When solid state drives (SSDs) first started replacing HDDs, they had to fit into computer chassis or laptop drive bays (mounting location) built for HDDs, so they had to conform to HDD dimensions. The two SSDs shown below are form factor identical twins—without the outer casing—to 1.8” and 2.5” HDDs. The SSDs also use standard SATA connectors, but note that the SATA connector for 1.8” devices is narrower than the 2.5” devices to accommodate the smaller width.
However, there’s no requirement for the SSD to match the shape of a typical HDD form factor. In fact some of the early SSDs slid into the high-speed PCIe slots inside the computer chassis, not into the drive bays. A PCIe® SSD card solution resembles an add-in graphic card and installs the same way in the PCIe slot since the physical interface is PCIe.

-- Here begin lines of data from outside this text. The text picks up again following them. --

/-- A write to a global register by a source that may write it. RO and ROV fields are left alone (R551). -/
def State.barGlobalWrite (s : State) (off : Nat) (v : Word) : State :=
  match off with
  | 0x0018 => s.glbCtl v
  | 0x3010 => { s with flt := { s.flt with wm := v &&& 0x307FF07FF } }
  | 0xA000 => s.vltCtl v
  | 0xA008 => { s with vlt := { s.vlt with floor := Trw.all (v &&& fieldMask trwFloor) } }
  | 0xB000 => { s with rng := { s.rng with gctl := v &&& 0x3FF } }
  | 0xC000 => s.slvCtl v
  | 0xC008 => { s with slv := { s.slv with pairId := Trw.all v } }
  | 0xC020 => if flag v 12 then s.slvReturn (fld v 0 12) else s
  | 0xD000 => s.dumpCtl v
  | 0xD008 => s.dumpBase v
  | 0xD010 => { s with pmc := { s.pmc with dhead := fld v 0 12 } }
  | 0xD018 => { s with pmc := s.pmc.setCounter v }
  | 0xF000 => s.pwrCtl v
  | _ => if off / 4096 = 8 then s.qosWrite off v else if off / 4096 = 9 then s.rsvWrite off v
    else if off / 4096 = 14 then s.fltWrite off v else s

/-! ### Writes: indirect space -/

/-- The indirect blocks that no function may write (R562). -/
def indSealed (i : Nat) : Bool :=
  [0x07, 0x08, 0x10, 0x11, 0x12, 0x13].contains (i / 65536)

/-- A write to an indirect register of a global block by a source that may write it. -/
def State.indGlobalWrite (s : State) (i : Nat) (v : Word) : State :=
  if 0xA1000 ≤ i && i < 0xA1600 then
    { s with pmc := { s.pmc with mode := s.pmc.mode.set none (i - 0xA1000) (some (fld v 0 1)) } }
  else match i with
    | 0x20000 => s.ncCtl v
    | 0x30000 =>
      { s with coh := { s.coh with ctl := v &&& 0xF, wide := s.coh.wide && ! flag v 4 } }
    | 0x40000 => { s with dram := { s.dram with ctl := v &&& 0x7F7F01FFFF } }
    | 0x50000 => { s with map := { s.map with tier := v &&& 0x1FFFFFFFF0FFF } }
    | 0x50001 => { s with map := { s.map with clean := v &&& 0x7F } }
    | 0x60000 => State.submitAll { s with beam := { s.beam with ctl := v &&& 0xFFFFFFFFFF } }
    | 0x90000 => s.keyCommand (fld v 8 2) (fld v 0 8)
    | 0xB0000 => { s with tap := { s.tap with ctl := v &&& 0xFFFF } }
    | _ => s

/-- A write to the indirect register at an index by a source, with the ERR of IDX_ADDR it gives: 0 OK, 1 UNMAPPED, 2
DENIED (R547, R548, R556). -/
def State.indWrite (s : State) (src i : Nat) (v : Word) : Nat × State :=
  if (s.indWord i).isNone then (1, s)
  else if i / 65536 = 1 then
    let n := i % 65536 / 4
    if s.isMgmt src then (0, ((s.softRegionWrite n (i % 4) v).mirrorChanged n (s.region n)).checkSeals)
    else (2, s.access src n 2 (regArgInd i))
  else if 0x400000 ≤ i then
    let r := (i - 0x400000) / 4
    (if s.ringWriter src r then 0 else 2, s.ringWord src r (i % 4) v)
  else if s.isMgmt src && ! indSealed i then (0, s.indGlobalWrite i v)
  else (2, s.access src 0xFFF 1 (regArgInd i))

/-! ### IDX pairs (R556, R557) -/

/-- Change a pair. -/
def State.setIdx (s : State) (src p : Nat) (x : IdxPair) : State :=
  { s with glb := { s.glb with idx := s.glb.idx.set {} (4 * src + p) x } }

/-- The end of a data access: ERR, and INDEX advanced where AUTO_INC is 1. -/
def IdxPair.after (x : IdxPair) (err : Nat) : IdxPair :=
  { x with index := if x.autoInc then (x.index + 1) % 2 ^ 24 else x.index, err := err }

/-- A write to IDX_DATA. -/
def State.idxWrite (s : State) (src p : Nat) (v : Word) : State :=
  let x := s.idxPair src p
  let a := s.indWrite src x.index v
  a.2.setIdx src p (x.after a.1)

/-- A read of IDX_DATA. -/
def State.idxRead (s : State) (src p : Nat) : Word × State :=
  let x := s.idxPair src p
  match s.indWord x.index with
  | some w => (w, s.setIdx src p (x.after 0))
  | none => (0, s.setIdx src p (x.after 1))

/-- IDX_DATA_ACCESS (R557). -/
def execIdxDataAccess (src pair : Nat) (write : Option Word) (s : State) : Host.Outcome State Fault Refusal :=
  run (fun s => s.when (s.reaches src && decide (pair < 4)) fun s =>
    match write with
    | some v => s.idxWrite src pair v
    | none => (s.idxRead src pair).2.emit (.regRead src (s.idxRead src pair).1)) s

/-! ### The wide-value mailbox (R558, R559) -/

/-- The bytes of a commit record as 64-bit words (R290); what the model holds no value for is Config.commitWord. -/
def commitHead (c : Commit) (setId : Word) (i : Nat) : Word :=
  match i with
  | 0 => atBit 0x48424352 0 ||| atBit 1 32
      ||| atBit (match c.kind with | .checkpoint => 0 | .flush => 1 | .shutdown => 2) 48 ||| atFlag c.short 51
  | 1 => setId
  | 2 => atBit (c.cseq % 2 ^ 64) 0
  | 3 => atBit (c.seqNext % 2 ^ 64) 0
  | 4 => atBit (c.opmin % 2 ^ 32) 0 ||| atBit (c.cycles % 2 ^ 24) 32
  | 5 => atBit (c.shortPages % 2 ^ 64) 0
  | 6 => atBit (c.metaSegs.length % 256) 0 ||| atBit (c.roots.length % 256) 8 ||| atBit (c.warmRecs.length % 256) 16
  | 7 => atBit (c.spills.length % 2 ^ 32) 0
  | _ => 0

/-- See commitHead; without BCRC. The words of GENS and REGIONS are the images of the registers at the commit. -/
def commitBody (c : Commit) (setId : Word) (i : Nat) : Word :=
  if i < 63 then commitHead c setId i
  else if i = 63 then
    atBit (crc32c ((List.range 508).map fun b => fld (commitHead c setId (b / 8)) (8 * (b % 8)) 8)) 32
  else if i < 128 then atBit (c.roots.getD (i - 64) 0) 0
  else if i < 160 then
    atBit (c.metaSegs.getD (2 * (i - 128)) 0) 0 ||| atBit (c.metaSegs.getD (2 * (i - 128) + 1) 0) 32
  else if i < 224 then atBit (c.warmRecs.getD (i - 160) 0) 0
  else if i < 736 then
    let w := c.swatches.get {} ((i - 224) / 2)
    if i % 2 = 0 then w.word else if w.st = .free then 0 else atBit (c.swRoots.get 0 ((i - 224) / 2)) 0
  else if i < 4832 then
    let g := c.gens.get {} (i - 736)
    atBit (g.gen % 65536) 0
      ||| atBit (c.swatches.countWhere fun _ w => decide (w.st ≠ .free) && decide (w.st ≠ .taking) && w.region = i - 736) 16
      ||| atFlag g.sweep 21
  else if i < 21216 then (c.regions.get {} ((i - 4832) / 4)).word ((i - 4832) % 4)
  else 0

/-- The words of a commit record, with BCRC over bytes 512 to 169,727. -/
def commitWord (c : Commit) (setId : Word) (i : Nat) : Word :=
  if i = 21216 then
    atBit (crc32c ((List.range 169216).map fun b => fld (commitBody c setId (64 + b / 8)) (8 * (b % 8)) 8)) 0
  else commitBody c setId i

/-- The reverse-entry fields that a frame or T2 header holds of a page record: BEAMV and BEAM. -/
def beamFields (v : Bool) (a : Nat) : Nat := if v && a ≠ 0 then 2 ^ 4 + a * 2 ^ 80 else 0

/-- A frame's entry in the reverse frame table (R226), as a 128-bit number. -/
def State.rftEntry (s : State) (f : Nat) : Nat :=
  match s.frameUse f with
  | .free => if s.frameUsable f then 0 else if frameLocal f < (s.chan (frameChan f)).sysFrames then 5 else 0
  | .t1 pn none =>
    let p := s.page pn
    1 + (if p.dirty then 8 else 0) + beamFields p.beamv p.beam + (match p.twin with | some t => 32 + t * 2 ^ 49 | none => 0)
      + pn * 2 ^ 16
  | .t1 pn (some k) =>
    let v := ((s.map.swatches.get {} k).saved.get none pn).getD ⟨.zero, false, false, 0⟩
    1 + (if v.dirty then 8 else 0) + beamFields v.beamv v.beam + 64 + k * 2 ^ 8 + pn * 2 ^ 16
  | .t2 =>
    let starts := (List.range 8).foldl (fun (m : BitVec 8) i => putBit m i (s.dram.t2.get none (8 * f + i)).isSome) 0
    2 + starts.toNat * 2 ^ 8 + (s.sectorsUsed f).toNat * 2 ^ 16
  | .twin pn =>
    let p := s.page pn
    3 + pn * 2 ^ 16 + (if p.twin2 = some f then p.lines2 else p.lines).toNat * 2 ^ 64
  | .mapF u none => 4 + u * 2 ^ 16
  | .mapF u (some k) => 4 + 8 + k * 2 ^ 8 + u * 2 ^ 16
  | .keep _ | .system => 5

/-- INDEX lies in its space (R559). -/
def mbxRange (space index : Nat) : Bool :=
  match space with
  | 1 => index < 2 ^ 25 && index % 2 ^ 24 < areaSlots (index / 2 ^ 24)
  | 2 => index < 2 ^ 31
  | 3 => index < 2 ^ 13
  | _ => index < 4096

/-- The error of a fetch: SPACE, ACCESS, RANGE in this order. -/
def State.mbxErr (s : State) (src space index : Nat) : Nat :=
  if space = 0 || 4 < space then 1 else if space ≠ 1 && ! s.isMgmt src then 3 else if ! mbxRange space index then 2 else 0

/-- The area of the tapestry that an INDEX names. -/
def State.tapArea (s : State) (index : Nat) : TapArea := if index / 2 ^ 24 = 0 then s.boot.tapOrd else s.boot.tapSev

/-- The value that a space and INDEX name. -/
def State.mbxValue (s : State) (space index : Nat) : List Word :=
  match space with
  | 1 => (List.range 8).map fun i => lineWord ((s.tapArea index).slots.get erasedSlot (index % 2 ^ 24)) i
  | 2 => [atBit (s.rftEntry index % 2 ^ 64) 0, atBit (s.rftEntry index / 2 ^ 64 % 2 ^ 64) 0]
  | 3 => (List.range 8).map fun i =>
      match s.boot.train.get none (2 * (index % 16) + index / 16 % 2) with
      | some r => Config.trainWord (r.items ++ [r.crc.toNat]) (8 * (index / 32) + i)
      | none => Config.trainWord [] (8 * (index / 32) + i)
  | _ => (List.range 8).map fun i =>
      match s.beam.commit with
      | some c => commitWord c s.beam.setId (8 * index + i)
      | none => Config.commitWord 0 (8 * index + i)

/-- Change a source's mailbox. -/
def State.setMbx (s : State) (src : Nat) (m : Mbx) : State := { s with glb := { s.glb with mbx := s.glb.mbx.set {} src m } }

/-- A write to MBX_SEL: VALID clears and the fetch starts; one still in progress is abandoned. A fetch that ends with an error
ends at once, ACCESS with its notice. -/
def State.mbxSelect (s : State) (src : Nat) (v : Word) : State :=
  let sel := v &&& 0xFFFFFFFFFFFF
  let err := s.mbxErr src (fld sel 40 8) (fld sel 0 40)
  let s1 := s.setMbx src { sel := sel, busy := err = 0, err := err }
  if err = 3 then s1.access src 0xFFF 5 (sel.toNat + 2 ^ 60) else s1

/-- The end of a fetch: the snapshot stands in MBX_DATA, and VALID goes to 1; a tapestry read gives its verdict (R533). -/
def State.mbxEnd (s : State) (src : Nat) : State :=
  let m := s.mbx src
  let space := fld m.sel 40 8
  let index := fld m.sel 0 40
  if ! m.busy then s
  else
    let s1 := s.setMbx src { m with busy := false, valid := true, data := s.mbxValue space index }
    if space = 1 then
      { s1 with tap := { s1.tap with verdict := (s.tapArea index).verdict (index % 2 ^ 24) } }
    else s1

/-- A fetch of a space: the write of MBX_SEL that names it, and its end. A fetch that a register write has started already
ends. -/
def State.mbxFetch (s : State) (src space index : Nat) : State :=
  let sel := atBit (space * 2 ^ 40 + index % 2 ^ 40) 0
  s.when (s.reaches src) fun s =>
    if (s.mbx src).busy && (s.mbx src).sel = sel then s.mbxEnd src else (s.mbxSelect src sel).mbxEnd src

/-- TAPESTRY_FETCH. -/
def execTapestryFetch (src index : Nat) (s : State) : Host.Outcome State Fault Refusal :=
  run (fun s => s.mbxFetch src 1 index) s

/-- RFT_FETCH. -/
def execRftFetch (src index : Nat) (s : State) : Host.Outcome State Fault Refusal := run (fun s => s.mbxFetch src 2 index) s

/-- TRAIN_FETCH. -/
def execTrainFetch (src index : Nat) (s : State) : Host.Outcome State Fault Refusal := run (fun s => s.mbxFetch src 3 index) s

/-- COMMIT_FETCH. -/
def execCommitFetch (src index : Nat) (s : State) : Host.Outcome State Fault Refusal := run (fun s => s.mbxFetch src 4 index) s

The largest component of an SSD is a flash memory chip so, depending on how many flash chips are used, manufacturers have virtually limitless options in defining dimensions. JEDEC (Joint Electronic Device Engineering Council) defines technical standards for the electronic industry including SSD form factors. JEDEC defined the MO-297 standard, which establishes parameters for the layout, connector locations and dimensions of 54mm x 39mm Serial ATA (SATA) SSDs, so they can use the same connector as standard 2.5” HDDs, but fit into a much smaller space.
The most important element of an SSD form factor is the interface connector, the conduit to the host computer. In the early days of SSDs, that connector was typically the same SATA connector used with HDDs. But over time the width of some SSDs became smaller than the SATA connector itself, driving the need for new connectors.
Card edge connectors – the part of a computer board that plugs into a computer – emerged to enable smaller designs and to further reduce manufacturing and component costs by requiring the installation of only a single female socket on the host as a receptor for the edge of the SSD’s printed circuit board. (The original 2.5” and 1.8” SSD SATA connector required both a male and female plastic connector to mate the SSD to the computer).
With standardization of these connectors critical to ensuring interoperability among different manufacturers, a few organizations have defined standards for these new connectors. JEDEC defined the MO-300 (50.8mm x 29.85mm), which uses a mini-SATA (mSATA) connector, the same physical connector as mini PCI Express, although the two are not electrically compatible. SSD manufacturers have used that same mSATA edge connector and board width, but customized the length to accommodate more flash chips for higher capacity SSDs.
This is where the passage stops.